-- ==== Sys2Proof/Machine/Faults.lean ====
section
/-! DEFINITION. Channels: faults, detours, permanent faults and retirement (13_faults_recovery.md R361 to R368). -/

namespace Sys2Proof.Machine

/-- CHAN_VIEW of a channel that has completed `n` handshakes (13 R378). Its layout has no field for the replies that R373
counts in it: they stand in `late` and show nowhere (DESIGN CHOICE, log 127). -/
def Chan.view (n : Nat) (c : Chan) : W64 :=
  pack [(48, c.corrected), (32, c.uncorr), (16, c.hsTimeout),
    (1, (c.stamps.filter fun x => dist 32 n x < 2 ^ 20).length), (0, b2n c.retired)]

/-- A channel with no detour. -/
def Chan.idle (c : Chan) : Chan :=
  { c with detour := none, xfer := .none, word := none, more := 0, waits := false, queue := [] }

/-- The detour in progress is over: that of the next failed transfer begins (13 R362). -/
def Chan.nextDetour (c : Chan) : Chan := match c.queue with
  | [] => c.idle
  | (x, w, v) :: q => { c with detour := some 0, xfer := x, word := w, more := 0, waits := v, queue := q }

/-- The retirable channel at an end of a bus, where one stands there (13 R361). -/
def endChannel (e : Nat × Nat) : Option (Nat × Nat) := match e.1 with
  | 1 => some (1, e.2 % 64)
  | 2 => some (2, e.2 % 16)
  | 3 => some (3, e.2 % 64)
  | _ => none

/-- The retirable channel against which internal bus `i` counts: an MTU at either end first (13 R361). -/
def busChannel (i : Nat) : Option (Nat × Nat) :=
  let l := [endChannel (Config.busEnds i).1, endChannel (Config.busEnds i).2].filterMap id
  (l.find? fun c => c.1 == 2).or l.head?

/-- The channel against which a fault of (kind, instance) counts (13 R361): a Sampling Unit counts against the MTU that
feeds its present SAMPLE, an internal bus against a retirable channel at one of its ends, or by itself where neither end has
one. -/
def State.chargeTo (s : State) (kind i : Nat) : Nat × Nat :=
  match kind with
  | 8 => (2, ((s.tasks.findSome? fun e => e.2.win.findSome? fun w => match w.2 with
      | some o => if o.taken then (match o.mtu with
          | some m => if m / 2 = i then some m else none
          | none => none) else none
      | none => none)).getD (2 * i))
  | 9 => (busChannel i).getD (9, i)
  | _ => (kind, i)

/-- The tasks whose uncommitted work holds a credit of MTU `m`: an operation, or a dispatch (13 R365). -/
def State.mtuHolders (s : State) (m : Nat) : List Nat :=
  s.recsWhere fun t => t.win.any fun e => match e.2 with
    | some o => o.mtu == some m
    | none => false

/-- Records of the dispatches that `f` selects: their tasks, or the members of a convoy. -/
def State.dispTasks (s : State) (n : Nat) (f : Disp → Bool) : List Nat :=
  ((s.part n).seqr.filter f).flatMap fun d => match d.owner with
    | .task r gen _ => if (s.task r).gen = gen then [r] else []
    | .convoy => match (s.part n).cvy.run with
      | some l => (l.filter fun e => (s.task e.r).gen == e.gen).map (·.r)
      | none => []

/-- Operations that drain on a retired MTU end at once: their slots free (13 R365.2). -/
def State.endMtuOps (s : State) (m : Nat) : State :=
  s.each (s.tasks.map (·.1)) fun u r => u.modTask r fun t =>
    { t with win := t.win.filter fun e => match e.2 with
        | some o => !(o.mtu == some m && o.phase == .drain)
        | none => false }

/-- A retired port or bank leaves an enabled partition's bitmap (02 R55), and the resize in progress (R62). -/
def State.leavePart (s : State) (kind i : Nat) : State :=
  let s := s.each ((List.range 64).filter s.enabled) fun u n => u.modPart n fun p =>
    if kind = 1 then { p with engines := clrBit p.engines i } else { p with banks := clrBit p.banks i }
  let moving := if kind = 1 then bit s.rcv.rszMovE i else bit s.rcv.rszMovB i
  if s.rcv.rszPhase ≠ 0 ∧ moving then
    s.modRcv fun r => { r with rszRetired := true
                               rszMovE := if kind = 1 then clrBit r.rszMovE i else r.rszMovE
                               rszMovB := if kind = 3 then clrBit r.rszMovB i else r.rszMovB }
  else s

/-- Mark a channel retired and report it (13 R365.5, R365.6). -/
def State.reportRetired (s : State) (kind i part : Nat) : State :=
  let s := s.modChan (ckey kind i) fun c => { c.idle with retired := true, evac := false }
  s.geqChannel 0x1B kind i part ((s.chan (ckey kind i)).view (s.hands (ckey kind i))).toNat

/-- Retire MTU `m` (13 R365): its holders are killed for rerun and its credits move to retired. -/
def State.retireMtu (s : State) (m : Nat) : State :=
  let s := s.each (s.mtuHolders m) State.killRerun
  let s := s.each (List.range 64) fun u n => (u.dispTasks n fun d => d.mtu == m).foldl State.killRerun u
  let s := s.each (s.queues.map (·.1)) fun u k => if (u.queue k).mtu == some m then u.modQueue k fun q => { q with mtu := none } else u
  ((s.endMtuOps m).modMtu m fun _ => 0).reportRetired 2 m 0xFF

/-- Retire engine port `k` (13 R365, 07 R208, R229, 08 R243): dispatches that use it are killed, its credits return,
EGEN increments, PORT_LOST is set, and the step time is computed afresh. -/
def State.retirePort (s : State) (k : Nat) : State :=
  let pn := s.portPart k
  let s := match pn with
    | some n => (s.dispTasks n fun d => (d.lport k).isSome).foldl State.killRerun s
    | none => s
  let s := (s.losePort k).modPort k fun e =>
    { e with retired := true, egen := (e.egen + 1) % 65536, clearing := false, fwd := [], lastVf := none }
  let s := (s.leavePart 1 k).each (s.portParts k) State.recomputeStep
  let s := match pn with
    | some n => (s.modPart n fun p => { p with portLost := true, wsValid := false, cvy := { p.cvy with restart := true } }).settleStops n
    | none => s
  s.reportRetired 1 k (pn.getD 0xFF)

/-- A permanent fault retires a channel (13 R364, R365). A port of an enabled partition also starts that partition's
automatic reset, and waits for its dump where one is due; a bank is first evacuated. -/
def State.retireChan (s : State) (kind i : Nat) : State :=
  let c := s.chan (ckey kind i)
  if c.retired || c.evac then s
  else match kind with
    | 1 =>
      if s.rcv.portRet.contains i then s else
      match s.portPart i with
      | none => s.retirePort i
      | some n =>
        let s := s.modRcv fun r => { r with waiting := insertRising r.waiting n }
        if bit s.rcv.dumpCfg 25 && bit s.rcv.dumpCfg 24 && fld s.rcv.dumpCfg 19 0 != 0 &&
            !((s.part n).resetting && 2 ≤ s.rcv.phase) then
          (s.modChan (ckey 1 i) Chan.idle).modRcv fun r => { r with portRet := insertRising r.portRet i }
        else s.retirePort i
    | 2 => s.retireMtu i
    | 3 => s.modChan (ckey 3 i) fun c => { c.idle with evac := true }
    | _ => s

/-- Kinds of channels that can be retired (13 R361). -/
def retirable (kind : Nat) : Bool := kind == 1 || kind == 2 || kind == 3

/-- A fault of a channel is stamped with its count of handshakes, `unseen` of which no command has shown (13 R364): a
permanent one on a retirable channel retires it. -/
def State.stampFault (s : State) (kind i unseen : Nat) (g : Chan → Chan) : State :=
  let c := s.chan (ckey kind i)
  if c.retired then s
  else
    let s := s.handshakes kind i unseen
    let n := s.hands (ckey kind i)
    let perm := match c.stamps with
      | a :: b :: _ => dist 32 n a < 2 ^ 20 && dist 32 n b < 2 ^ 20
      | _ => false
    let s := s.modChan (ckey kind i) fun c => { g c with stamps := n :: c.stamps.take 1 }
    if perm && retirable kind then s.retireChan kind i else s

/-- A failed transfer is detoured once the channel is idle (13 R362): at once, or after the detour in progress. -/
def State.beginDetour (s : State) (kind i : Nat) (x : Transfer) (w : Option StoredWord) (waits : Bool) : State :=
  let c := s.chan (ckey kind i)
  if c.retired || c.evac || s.rcv.portRet.contains i && kind == 1 then s
  else if c.detour.isSome then s.modChan (ckey kind i) fun c => { c with queue := c.queue ++ [(x, w, waits)] }
  else (s.modChan (ckey kind i) fun c => { c with detour := some 0, xfer := x, word := w, waits := waits, more := 0 }).tick 0x1CA none

/-- The detour of a channel ends, and that of the next failed transfer begins. -/
def State.endDetour (s : State) (kind i : Nat) : State :=
  let s := s.modChan (ckey kind i) Chan.nextDetour
  if (s.chan (ckey kind i)).detour.isSome then s.tick 0x1CA none else s

/-- One fault of a bundled-data path's channel, to which the path belongs as an internal bus does (14 R396, 13 R361), and its
detour (13 R362). -/
def State.pathFault (s : State) (path : Nat) (x : Transfer) : State :=
  let c := s.chargeTo 9 path
  (s.stampFault c.1 c.2 0 id).beginDetour c.1 c.2 x none false

/-- A corrected error is counted, and nothing is re-issued (13 R362). -/
def State.faultCorrected (s : State) (kind i unseen : Nat) : State :=
  (s.stampFault kind i unseen fun c => { c with corrected := satAdd 0xFFFF c.corrected 1 }).tick 0x1C8 none

/-- An uncorrectable word, or a bit with both rails asserted, is counted and its transfer detoured (13 R362). -/
def State.faultUncorrectable (s : State) (kind i unseen : Nat) (x : Transfer) (w : Option StoredWord) : State :=
  (s.stampFault kind i unseen fun c => { c with uncorr := satAdd 0xFFFF c.uncorr 1 }).beginDetour kind i x w false

/-- A word is read from a bank with symbols upset, and checked (01 R35, R36; 13 R362): the bank rewrites a corrected word. -/
def State.faultBank (s : State) (kind i unseen : Nat) (x : Transfer) (a : Nat) (e : List (Nat × Byte)) : State :=
  let w := a / 32
  let s := s.modSto fun m => { m with ws := m.ws.strike w e }
  match pathCheck (s.sto.ws.codeword none w) with
  | .clean => s.modSto fun m => { m with ws := m.ws.mend none w (s.sto.ws.codeword none w).data }
  | .corrected c => (s.modSto fun m => { m with ws := m.ws.mend none w c.data }).faultCorrected kind i unseen
  | .uncorrectable => s.faultUncorrectable kind i unseen x (some (.bank a e))

/-- CHANNEL_FAULT (13 R362): the fault is counted and stamped; a corrected word travels on re-encoded, any other transfer is
detoured. -/
def execChannelFault (kind i unseen : Nat) (what : FaultWhat) (x : Transfer) (s : State) :
    Host.Outcome State Fault Refusal :=
  let k := (s.chargeTo kind i).1
  let j := (s.chargeTo kind i).2
  done s (match what with
    | .word c => (match pathCheck c with
      | .clean => s
      | .corrected _ => s.faultCorrected k j unseen
      | .uncorrectable => s.faultUncorrectable k j unseen x none)
    | .stored (.bank a e) => s.faultBank k j unseen x a e
    | .stored w => s.faultUncorrectable k j unseen x (some w)
    | _ => s.faultUncorrectable k j unseen x none)

/-- A handshake or completion timeout is counted (13 R361, R378; 07 R201 for an engine port). -/
def State.hsFault (s : State) (kind i unseen : Nat) : State :=
  let s := if kind = 1 then s.modPort i fun e => { e with hsTimeout := satAdd 0xFFFF e.hsTimeout 1 } else s
  s.stampFault kind i unseen fun c => { c with hsTimeout := satAdd 0xFFFF c.hsTimeout 1 }

/-! ### Evacuation of a bank (13 R366) -/

/-- A free unit in another bank of a partition. -/
def State.otherUnit (s : State) (n b : Nat) : Option Nat :=
  ((s.banksOf n).filter (· != b)).findSome? fun k =>
    if (s.chan (ckey 3 k)).evac then none
    else (firstBelow (fun u => (Tab.get none s.sto.units (k * 512 + u)).isNone) 512).map fun u => k * 512 + u

/-- Copy the 64 KiB of unit `a` to unit `b`, poison marks included. -/
def State.copyUnit (s : State) (a b : Nat) : State :=
  s.each (List.range 16) fun u i => u.copyPage (.ws (a * 16 + i)) (.ws (b * 16 + i))

/-- Page `p` of a resolution has moved to page `q`. -/
def Backing.rename (p q : PageRef) : Backing → Backing
  | .loc l =>
    let a := match l with
      | .ws a => some (PageRef.ws (a / 4096), a % 4096)
      | .pkg a => some (PageRef.pkg (a / 4096), a % 4096)
      | _ => none
    match a with
    | some (x, o) => if x = p then .loc (q.loc o) else .loc l
    | none => .loc l
  | b => b

/-- Page `p` of a task's drafts, operations and staged data has moved to page `q`. -/
def Task.renamePage (p q : PageRef) (t : Task) : Task :=
  let f (l : List PageRef) : List PageRef := l.map fun x => if x = p then q else x
  { t with
    drafts := t.drafts.map fun d => { d with pages := d.pages.map fun x => (x.1, if x.2 = p then q else x.2), src := f d.src }
    staged := t.staged.map fun e => (e.1, match e.2 with
      | .remote imp off len ps => .remote imp off len (f ps)
      | x => x)
    win := t.win.map fun e => (e.1, e.2.map fun o =>
      { o with pages := f o.pages, res := o.res.map fun l => l.map fun x => (x.1.rename p q, x.2) }) }

/-- Replace a page reference wherever objects, tasks and retiring storage name it. -/
def State.renamePage (s : State) (p q : PageRef) : State :=
  let f (l : List PageRef) : List PageRef := l.map fun x => if x = p then q else x
  { s with
    objs := { s.objs with tab := s.objs.tab.map fun o => (o.1, { o.2 with exts := o.2.exts.map fun e =>
      { e with store := match e.store with
          | .pages l => .pages (f l)
          | .host a => .host a } }) }
    tasks := s.tasks.map fun t => (t.1, t.2.renamePage p q)
    sto := { s.sto with retiring := s.sto.retiring.map fun r => { r with pages := f r.pages } } }

/-- A pin on the object that holds a page ends when the page leaves the Waystation. -/
def State.unpinPage (s : State) (n : Nat) (p : PageRef) : State :=
  let hit (o : Nat) (pin : Pin) : Bool := (s.obj o).exts.any fun e => match e.store with
    | .pages l => l.contains p && e.off * 4096 < pin.off + pin.len && pin.off < (e.off + e.len) * 4096
    | .host _ => false
  s.modPart n fun q => { q with pins := q.pins.filter fun x => !hit x.obj x }

/-- Move one page of objects out of a bank: to the partition's package pool, or it is marked poisoned. -/
def State.evacPage (s : State) (n : Nat) (p : Nat) : State :=
  match s.pkgPage n with
  | some (q, u) => (((u.unpinPage n (.ws p)).copyPage (.ws p) q).renamePage (.ws p) q).freePage (.ws p)
  | none => s.each (List.range 128) fun u i => u.modSto fun m => { m with ws := m.ws.poison (p * 128 + i) }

######

**WHAT THE TASK REQUIRES**
In the listing, find each line with the string "dispatches" and copy it.

**SOLUTION TO THE EXERCISE**
/-- Records of the dispatches that `f` selects: their tasks, or the members of a convoy. -/
/-- Retire engine port `k` (13 R365, 07 R208, R229, 08 R243): dispatches that use it are killed, its credits return,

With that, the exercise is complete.